Please refer to this page to understand how to create a button for the download of the generated file.
Take as reference approach 2. The URL variable that you are passing to the Django template should be used at the place of the file (screenshot attached)
I hope it can help!
I'm trying create and serve excel files using Django. I have a jar file which gets parameters and produces an excel file according to parameters and it works with no problem. But when i'm trying to get the produced file and serve it to the user for download the file comes out broken. It has 0kb size. This is the code piece I'm using for excel generation and serving.
def generateExcel(request,id):
if os.path.exists('./%s_Report.xlsx' % id):
excel = open("%s_Report.xlsx" % id, "r")
output = StringIO.StringIO(excel.read())
out_content = output.getvalue()
output.close()
response = HttpResponse(out_content,content_type='application/vnd.openxmlformats-officedocument.spreadsheetml.sheet')
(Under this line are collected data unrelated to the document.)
-- ==== Sys2Proof/Laws/Memory.lean ====
section
/-! SUPPORT. The laws of a buffer: a read after a write to the same cell gives the value written, a write leaves every
other cell alone, and every write keeps the canonical form. -/

namespace Sys2Proof.Machine

variable {w : Nat}

@[simp] theorem readCell_nil (i : Nat) : readCell ([] : Cells w) i = none := rfl

theorem readCell_writeCell_self (m : Cells w) (i : Nat) (v : BitVec w) : readCell (writeCell m i v) i = some v := by
  induction m with
  | nil => simp [writeCell, readCell]
  | cons p m ih =>
    obtain ⟨a, x⟩ := p
    simp only [writeCell]
    split
    · simp [readCell]
    · split
      · simp [readCell]
      · simp [readCell, ih]; omega

theorem readCell_writeCell_other (m : Cells w) {i j : Nat} (v : BitVec w) (h : j ≠ i) :
    readCell (writeCell m i v) j = readCell m j := by
  induction m with
  | nil => simp [writeCell, readCell]; omega
  | cons p m ih =>
    obtain ⟨a, x⟩ := p
    simp only [writeCell]
    split
    · simp [readCell]; omega
    · split
      · simp [readCell]; grind
      · simp [readCell, ih]

theorem readCell_writeCell (m : Cells w) (i j : Nat) (v : BitVec w) :
    readCell (writeCell m i v) j = if j = i then some v else readCell m j := by
  split
  · next h => exact h ▸ readCell_writeCell_self m j v
  · next h => exact readCell_writeCell_other m v h

/-- All that a run of writes does: its own cells take the values, every other cell is as before. -/
theorem readCell_writeCells (m : Cells w) (i j : Nat) (vs : List (BitVec w)) :
    readCell (writeCells m i vs) j = if h : i ≤ j ∧ j < i + vs.length then some (vs[j - i]'(by omega)) else readCell m j := by
  induction vs generalizing m i with
  | nil => simp [writeCells]
  | cons v vs ih =>
    rw [writeCells, ih, readCell_writeCell]
    simp only [List.length_cons]
    by_cases h1 : i + 1 ≤ j ∧ j < i + 1 + vs.length
    · obtain ⟨k, rfl⟩ : ∃ k, j = i + 1 + k := ⟨j - (i + 1), by omega⟩
      rw [dif_pos h1, dif_pos (⟨by omega, by omega⟩ : i ≤ i + 1 + k ∧ i + 1 + k < i + (vs.length + 1))]
      simp [show i + 1 + k - (i + 1) = k by omega, show i + 1 + k - i = k + 1 by omega]
    · rw [dif_neg h1]
      by_cases h2 : j = i
      · subst h2; simp
      · rw [if_neg h2, dif_neg (by omega)]

theorem readCell_writeCells_inside (m : Cells w) (i : Nat) (vs : List (BitVec w)) {k : Nat} (h : k < vs.length) :
    readCell (writeCells m i vs) (i + k) = some vs[k] := by
  rw [readCell_writeCells, dif_pos (by omega)]
  simp

theorem readCell_writeCells_outside (m : Cells w) (i : Nat) (vs : List (BitVec w)) {j : Nat}
    (h : j < i ∨ i + vs.length ≤ j) : readCell (writeCells m i vs) j = readCell m j := by
  rw [readCell_writeCells, dif_neg (by omega)]

/-- What can stand in a buffer after a write. -/
theorem mem_writeCell {m : Cells w} {i : Nat} {v : BitVec w} {p : Nat × BitVec w} (h : p ∈ writeCell m i v) :
    p = (i, v) ∨ p ∈ m := by
  induction m with
  | nil => simpa [writeCell] using h
  | cons q m ih =>
    obtain ⟨a, x⟩ := q
    simp only [writeCell] at h
    split at h
    · simpa using h
    · split at h
      · simp only [List.mem_cons] at h ⊢; tauto
      · simp only [List.mem_cons] at h ⊢; tauto

theorem mem_writeCells {m : Cells w} {i : Nat} {vs : List (BitVec w)} {p : Nat × BitVec w}
    (h : p ∈ writeCells m i vs) : p ∈ m ∨ (i ≤ p.1 ∧ p.1 < i + vs.length ∧ p.2 ∈ vs) := by
  induction vs generalizing m i with
  | nil => exact Or.inl h
  | cons v vs ih =>
    rcases ih h with h | ⟨h1, h2, h3⟩
    · rcases mem_writeCell h with rfl | h
      · right; simp
      · exact Or.inl h
    · right; simp only [List.length_cons, List.mem_cons]; exact ⟨by omega, by omega, Or.inr h3⟩

/-- A write inside the buffer keeps the canonical form. -/
theorem writeCell_canonical {cap : Nat} {m : Cells w} {i : Nat} (v : BitVec w) (h : Memory.canonical cap m)
    (hi : i < cap) : Memory.canonical cap (writeCell m i v) := by
  refine ⟨?_, fun p hp => ?_⟩
  · have hs := h.1
    clear h
    induction m with
    | nil => simp [writeCell]
    | cons q m ih =>
      obtain ⟨a, x⟩ := q
      obtain ⟨h1, h2⟩ := List.pairwise_cons.mp hs
      simp only [writeCell]
      split
      · next hlt =>
        refine List.pairwise_cons.mpr ⟨fun p hp => ?_, hs⟩
        rcases List.mem_cons.mp hp with rfl | hp
        · exact hlt
        · exact Nat.lt_trans hlt (h1 p hp)
      · split
        · next heq => exact List.pairwise_cons.mpr ⟨fun p hp => heq ▸ h1 p hp, h2⟩
        · next hge hne =>
          refine List.pairwise_cons.mpr ⟨fun p hp => ?_, ih h2⟩
          rcases mem_writeCell hp with rfl | hp
          · simp only; omega
          · exact h1 p hp
  · rcases mem_writeCell hp with rfl | hp
    · exact hi
    · exact h.2 p hp

/-- A run of writes inside the buffer keeps the canonical form. -/
theorem writeCells_canonical {cap : Nat} {m : Cells w} {i : Nat} (vs : List (BitVec w)) (h : Memory.canonical cap m)
    (hi : i + vs.length ≤ cap) : Memory.canonical cap (writeCells m i vs) := by
  induction vs generalizing m i with
  | nil => exact h
  | cons v vs ih =>
    simp only [List.length_cons] at hi
    exact ih (writeCell_canonical v h (by omega)) (by omega)

/-- A written cell of a canonical buffer lies inside it. -/
theorem readCell_lt {cap : Nat} {m : Cells w} {i : Nat} {v : BitVec w} (h : Memory.canonical cap m)
    (hr : readCell m i = some v) : i < cap := by
  have hm : (i, v) ∈ m := by
    clear h
    induction m with
    | nil => simp at hr
    | cons q m ih =>
      obtain ⟨a, x⟩ := q
      simp only [readCell] at hr
      split at hr
      · next h => simp_all
      · exact List.mem_cons_of_mem _ (ih hr)
  exact h.2 _ hm

end Sys2Proof.Machine
end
response['Content-Disposition'] = 'attachment; filename=%s_Report.xlsx' % id
return response
else:
args = ['ServerExcel.jar', id]
result = jarWrapper(*args) # this creates the excel file with no problem
if result:
excel = open("%s_Report.xlsx" % id, "r")
output = StringIO.StringIO(excel.read())
out_content = output.getvalue()
output.close()
response = HttpResponse(out_content,content_type='application/vnd.openxmlformats-officedocument.spreadsheetml.sheet')
response['Content-Disposition'] = 'attachment; filename=%s_Report.xlsx' % id
return response
else:
return HttpResponse(json.dumps({"no":"excel","no one": "cries"}))
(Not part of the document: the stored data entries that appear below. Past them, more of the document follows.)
theorem keyChunk_error_unwritten {s : State} {k : KeySel} {idx : Nat} {e : Fault}
    (hlen : (klen s k).toNat ≤ s.cfg.maxk) (h : keyChunk s k idx = .error e) : IsUnwrittenInput s e := by
  obtain ⟨c, rfl, hread⟩ := fetchChunk_error_unwritten hlen h
  exact ⟨.kmem k, c, rfl, by simp, by rw [readSpace, hread]; rfl⟩

theorem klen_le_of_lengthsLegal {s : State} (h : LengthsLegal s) (k : KeySel) : (klen s k).toNat ≤ s.cfg.maxk := by
  obtain ⟨-, h1, h2, h3, -⟩ := h
  cases k <;> assumption

/-- The segments of one key fault only at an unwritten cell of its buffer. -/
theorem cascKey_error_unwritten {s : State} {k : KeySel} {e : Fault} (hlen : (klen s k).toNat ≤ s.cfg.maxk)
    (h : cascKey s k = .error e) : IsUnwrittenInput s e := by
  refine foldlM_faults (P := OnlyCascade s) (fun j _ u v hu hv => hu.trans (cascSegment_only hv))
    (fun j _ u hu he => ?_) (.refl s) h
  refine .of_onlyCascade hu (keyChunk_error_unwritten ?_ (cascSegment_error.mp he))
  rwa [hu.klen, hu.cfg]

/-- One plaintext block faults in its pack, in one of the keys, or in storing the digits. -/
theorem cascBlock_error {b : Nat} {s : State} {e : Fault} :
    cascBlock s b = .error e ↔ packPlain b s = .error e ∨ ∃ u, packPlain b s = .ok u ∧
      ([KeySel.key1, KeySel.key2, KeySel.key3].foldlM cascKey u = .error e ∨
        ∃ v, [KeySel.key1, KeySel.key2, KeySel.key3].foldlM cascKey u = .ok v ∧ writeHex b v = .error e) := by
  simp only [cascBlock, bind_error]

/-- A block inside the plaintext has its output block inside `OMEM`, so it faults only at an unwritten cell. -/
theorem cascBlock_error_unwritten {s : State} {b : Nat} {e : Fault} (hlen : LengthsLegal s)
    (hb : b < ceil4 s.dlen.toNat) (h : cascBlock s b = .error e) : IsUnwrittenInput s e := by
  have hd : s.dlen.toNat ≤ s.cfg.maxd := hlen.1
  rcases cascBlock_error.mp h with hpack | ⟨u, hpack, hkeys | ⟨v, hkeys, hhex⟩⟩
  · exact plainChunk_error_unwritten hd (packPlain_error.mp hpack)
  · refine foldlM_faults (P := OnlyCascade s) (fun k _ x y hx hy => hx.trans (cascKey_only hy))
      (fun k _ x hx he => ?_) (packPlain_only hpack) hkeys
    refine .of_onlyCascade hx (cascKey_error_unwritten ?_ he)
    rw [hx.klen, hx.cfg]
    exact klen_le_of_lengthsLegal hlen k
  · obtain ⟨hout, -⟩ := storeBlock_error.mp hhex
    rw [((packPlain_only hpack).trans (cascKeys_only hkeys)).cfg] at hout
    simp only [ceil4] at hb hout
    omega

/-- A command that met its precondition, with legal lengths, can only fault at an unwritten cell (20_memory.md R57). -/
theorem exec_fault_unwritten {i : Instr} {s : State} {e : Fault} (hlen : LengthsLegal s) (hi : issueError s i = none)
    (h : exec i s = .fault e) : IsUnwrittenInput s e := by
  cases i with
  | nop => cases h
  | clr => cases h
  | packd n => exact plainChunk_error_unwritten hlen.1 (exec_packd_fault.mp h)
  | packk k n => exact keyChunk_error_unwritten (klen_le_of_lengthsLegal hlen k) (exec_packk_fault.mp h)
  | ksched => cases h
  | encr => cases h
  | casc =>
    refine foldlM_faults (P := OnlyCascade s) (fun b _ u v hu hv => hu.trans (cascBlock_only hv))
      (fun b hb u hu he => ?_) (.refl s) (exec_casc_fault.mp h)
    refine .of_onlyCascade hu (cascBlock_error_unwritten ?_ ?_ he)
    · rw [hu.same]
      exact hlen
    · rw [hu.dlen]
      exact List.mem_range.mp hb
  | hexo n =>
    obtain ⟨hout, -⟩ := exec_hexo_fault.mp h
    simp only [issueError, ite_eq_left_iff, reduceCtorEq, imp_false, not_not] at hi
    omega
I have searched for possible solutions and tried to use File Wrapper also but the result did not changed. I assume i have problem with reading the xlsx file into StringIO object. But dont have any idea about how to fix it
Why on earth are you passing your file's content to a StringIO just to assign StringIO.get_value() to a local variable ? What's wrong with assigning file.read() to your variable directly ?
def generateExcel(request,id):
path = './%s_Report.xlsx' % id # this should live elsewhere, definitely
if os.path.exists(path):
with open(path, "r") as excel:
data = excel.read()
response = HttpResponse(data,content_type='application/vnd.openxmlformats-officedocument.spreadsheetml.sheet')
response['Content-Disposition'] = 'attachment; filename=%s_Report.xlsx' % id
return response
else:
# quite some duplication to fix down there
Now you may want to check weither you actually had any content in your file - the fact that the file exists doesn't mean it has anything in it. Remember that you're in a concurrent context, you can have one thread or process trying to read the file while another (=>another request) is trying to write it.
In addition to what Bruno says, you probably need to open the file in binary mode:
excel = open("%s_Report.xlsx" % id, "rb")
You can use this library to create excel sheets on the fly.
http://xlsxwriter.readthedocs.io/
For more information see this page. Thanks to #alexcxe
XlsxWriter object save as http response to create download in Django
my answer is:
def generateExcel(request,id):
if os.path.exists('./%s_Report.xlsx' % id):
with open('./%s_Report.xlsx' % id, "rb") as file:
response = HttpResponse(file.read(),content_type='application/vnd.openxmlformats-officedocument.spreadsheetml.sheet')
response['Content-Disposition'] = 'attachment; filename=%s_Report.xlsx' % id
return response
else:
# quite some duplication to fix down there
why using "rb"? because HttpResponse class init parameters is (self, content=b'', *args, **kwargs), so we should using "rb" and using .read() to get the bytes.